Between 1993 and 2013, 133 patients (68 female patients) with JFSs were surgically treated. Clinical charts were reviewed, and scheduled follow-up examinations were performed.

Results

The average preoperative Karnofsky Performance Scale (KPS) score was 79.6. The JFSs were classified as follows: 65 cases, type A; 15 cases, type B; 5 cases, type C; and 48 cases, type D. Gross total resection was achieved in 107 (80.5%) patients. Transient and permanent morbidities affecting cranial nerves IX and X were 19.8% and 11.5%, respectively. After a mean follow-up duration of 108.0 months, 13 (9.9%) patients experienced recurrence. The most recent KPS scores averaged 83.7. Compared with the preoperative KPS score, the most recent KPS score was improved in 87 (65.4%) patients and stabilized in 29 (21.8%) patients.
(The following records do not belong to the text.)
theorem account_settleSheet_other (present : s.job j.number = some j) {q : Nat} (other : q ≠ j.owner) :
    (s.settleSheet j c).account q = s.account q := by
  have counted : (s.sheetCounted j c).account q = s.account q := by
    rw [account_sheetCounted, account_settleMoney, if_neg other]
  rw [settleSheet_eq, account_reevaluateIf_other other, sheetLimited present]
  split
  · rw [account, (stopJob_images _ _).accounts]; exact counted
  · exact counted

/-- What the counted state has of the fields that a stop leaves. -/
theorem sheetCounted_frame (s : State) (j : Job) (c : ChargeResult) :
    let t := s.sheetCounted j c
    t.house = s.house ∧ t.rates = s.rates ∧ t.settings = s.settings ∧ t.queue = s.queue ∧ t.cart = s.cart ∧ t.store = s.store ∧
      t.pool.mem = s.pool.mem ∧ t.meters = s.meters.addAll (c.counts.meters c.charge
        (drawOf c.charge j.holdRemaining (s.available j.owner)).arrears 0) := by
  obtain ⟨jobs, link, noted⟩ := (s.settleMoney j c.charge c.counts).noteColour_frame j c
  rw [sheetCounted, noted]
  exact ⟨rfl, rfl, rfl, rfl, rfl, rfl, rfl, rfl⟩

theorem sheetJob_some {tag : Nat} (named : tag ≠ 0) (present : s.job tag = some j) (kind : j.kind ≠ .scan)
    (few : j.sheets < 8000000) : s.sheetJob tag = some j := by
  have fit : (j.kind != .scan && decide (j.sheets < Config.countingLimit)) = true := by
    rw [decide_eq_true (show j.sheets < Config.countingLimit from few), Bool.and_true]
    simpa using kind
  rw [sheetJob, if_neg named, present, Option.filter, if_pos fit]

end State

/-- The counted job is OPEN or RUNNING when the job was. -/
theorem Job.active_counted (j : Job) (c : ChargeResult) (available : Nat) :
    (((j.settledBy c available).marked c).ran).active = true ↔ j.state = .opened ∨ j.state = .running := by
  rw [Job.active_iff, Job.ran_eq, Job.marked_eq]
  show (if j.state = .opened then JobState.running else j.state) = _ ∨ (if j.state = .opened then JobState.running else j.state) = _ ↔ _
  split
  · next opened => simp [opened]
  · rfl
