-- ==== Sys2Proof/Laws/Mapper.lean ====
section
/-! SUPPORT. What the address decoder answers, said once: the coordinate of an address and the address of a byte
coordinate. -/
namespace Sys2Proof.Machine

theorem forward_eq (x y : Nat) : forward x y = 0x28 * (y / 64) + 0x80 * (y / 8 % 8) + 0x400 * (y % 8) + x / 7 := rfl

theorem inverse_eq_none_iff (a : Nat) : inverse a = none ↔ a > 0x1FFF ∨ a % 0x80 ≥ 0x78 := by
  unfold inverse
  split <;> simp_all

/-- A scan line is its group, row and offset (R42). -/
theorem line_split {y : Nat} (h : y ≤ 191) : ∃ g r o, g ≤ 2 ∧ r ≤ 7 ∧ o ≤ 7 ∧ y = 64 * g + 8 * r + o :=
  ⟨y / 64, y / 8 % 8, y % 8, by omega, by omega, by omega, by omega⟩

/-- The forward map of a byte coordinate, by its group, row and offset. -/
theorem forward_split {g r o k : Nat} (hr : r ≤ 7) (ho : o ≤ 7) :
    forward (7 * k) (64 * g + 8 * r + o) = 0x400 * o + 0x80 * r + (0x28 * g + k) := by
  rw [forward_eq, show (64 * g + 8 * r + o) / 64 = g by omega, show (64 * g + 8 * r + o) / 8 % 8 = r by omega,
    show (64 * g + 8 * r + o) % 8 = o by omega, show 7 * k / 7 = k by omega]
  omega

/-- The inverse map of an address, by its offset, row and group. -/
theorem inverse_split {g r o k : Nat} (hg : g ≤ 2) (hr : r ≤ 7) (ho : o ≤ 7) (hk : k ≤ 39) :
    inverse (0x400 * o + 0x80 * r + (0x28 * g + k)) = some (7 * k, 64 * g + 8 * r + o) := by
  have hm : (0x400 * o + 0x80 * r + (0x28 * g + k)) % 0x80 = 0x28 * g + k := by omega
  have ho' : (0x400 * o + 0x80 * r + (0x28 * g + k)) / 0x400 = o := by omega
  have hg' : (0x28 * g + k) / 0x28 = g := by omega
  have hk' : (0x28 * g + k) % 0x28 = k := by omega
  have hr' : (0x400 * o + 0x80 * r + (0x28 * g + k) - 0x28 * g - 0x400 * o) / 0x80 = r := by omega
  simp only [inverse, hm, ho', hg', hk', hr']
  rw [if_neg (by omega)]
  simp only [Option.some.injEq, Prod.mk.injEq]
  omega

/-- An address of FB outside the holes is an offset, a row, a group and a byte column (R30). -/
theorem address_split {a : Nat} (h : a ≤ 0x1FFF) (h' : a % 0x80 < 0x78) :
    ∃ g r o k, g ≤ 2 ∧ r ≤ 7 ∧ o ≤ 7 ∧ k ≤ 39 ∧ a = 0x400 * o + 0x80 * r + (0x28 * g + k) :=
  ⟨a % 0x80 / 0x28, a / 0x80 % 8, a / 0x400, a % 0x80 % 0x28, by omega, by omega, by omega, by omega, by omega⟩

/-- The field OFFSET of an address (R30). -/
theorem offset_field {g r o k : Nat} (hg : g ≤ 2) (hr : r ≤ 7) (ho : o ≤ 7) (hk : k ≤ 39) :
    bits (0x400 * o + 0x80 * r + (0x28 * g + k)) 12 10 = o := by
  have : (0x400 * o + 0x80 * r + (0x28 * g + k)) / 2 ^ 10 = o := by omega
  rw [bits, this]; omega

/-- The field ROW of an address (R30). -/
theorem row_field {g r o k : Nat} (hg : g ≤ 2) (hr : r ≤ 7) (hk : k ≤ 39) :
    bits (0x400 * o + 0x80 * r + (0x28 * g + k)) 9 7 = r := by
  have : (0x400 * o + 0x80 * r + (0x28 * g + k)) / 2 ^ 7 = 8 * o + r := by omega
  rw [bits, this]; omega

/-- The field M of an address (R30). -/
theorem m_field {g r o k : Nat} (hg : g ≤ 2) (hk : k ≤ 39) :
    bits (0x400 * o + 0x80 * r + (0x28 * g + k)) 6 0 = 0x28 * g + k := by
  simp only [bits]; omega

/-- An address has a coordinate exactly when it is the address of a byte column, which is then that coordinate. -/
theorem inverse_eq_some_iff (a x y : Nat) :
    inverse a = some (x, y) ↔ ∃ k, k ≤ 39 ∧ x = 7 * k ∧ y ≤ 191 ∧ a = forward (7 * k) y := by
  constructor
  · intro h
    have hv : ¬(a > 0x1FFF ∨ a % 0x80 ≥ 0x78) := fun e => by simp [(inverse_eq_none_iff a).2 e] at h
    obtain ⟨g, r, o, k, hg, hr, ho, hk, rfl⟩ := address_split (a := a) (by omega) (by omega)
    rw [inverse_split hg hr ho hk, Option.some.injEq, Prod.mk.injEq] at h
    obtain ⟨rfl, rfl⟩ := h
    exact ⟨k, hk, rfl, by omega, (forward_split hr ho).symm⟩
  · rintro ⟨k, hk, rfl, hy, rfl⟩
    obtain ⟨g, r, o, hg, hr, ho, rfl⟩ := line_split hy
    rw [forward_split hr ho, inverse_split hg hr ho hk]

theorem inverse_forward {k y : Nat} (hk : k ≤ 39) (hy : y ≤ 191) : inverse (forward (7 * k) y) = some (7 * k, y) :=
  (inverse_eq_some_iff _ _ _).2 ⟨k, hk, rfl, hy, rfl⟩

theorem forward_lt {k y : Nat} (hk : k ≤ 39) (hy : y ≤ 191) : forward (7 * k) y < 8192 := by
  rw [forward_eq]; omega

/-- Byte columns of one line are neighbours. -/
theorem forward_succ (k y : Nat) : forward (7 * (k + 1)) y = forward (7 * k) y + 1 := by
  simp only [forward_eq]; omega

end Sys2Proof.Machine
end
The presence of a solid tumor (hazard ratio [HR] = 5.815, P = 0.010), nontotal resection (HR = 4.613, P = 0.007), and pathologic mitoses (HR = 11.018, P < 0.001) were independent risk factors for tumor recurrence. Decreased preoperative KPS score (per 10 points) (odds ratio [OR] = 2.483, P = 0.027), a less soft tumor consistency (OR = 2.257, P = 0.039), and a solid tumor (OR = 3.755, P = 0.041) were risk factors for poor long-term outcomes.

Conclusions

Quality of life and preservation of neurologic function are the goals of surgical treatment of JFSs. Favorable long-term surgical outcomes for JFSs can be achieved. Morbidity of cranial nerves IX and X is significant, and patients with nontotal resection or pathologic mitosis should be followed closely.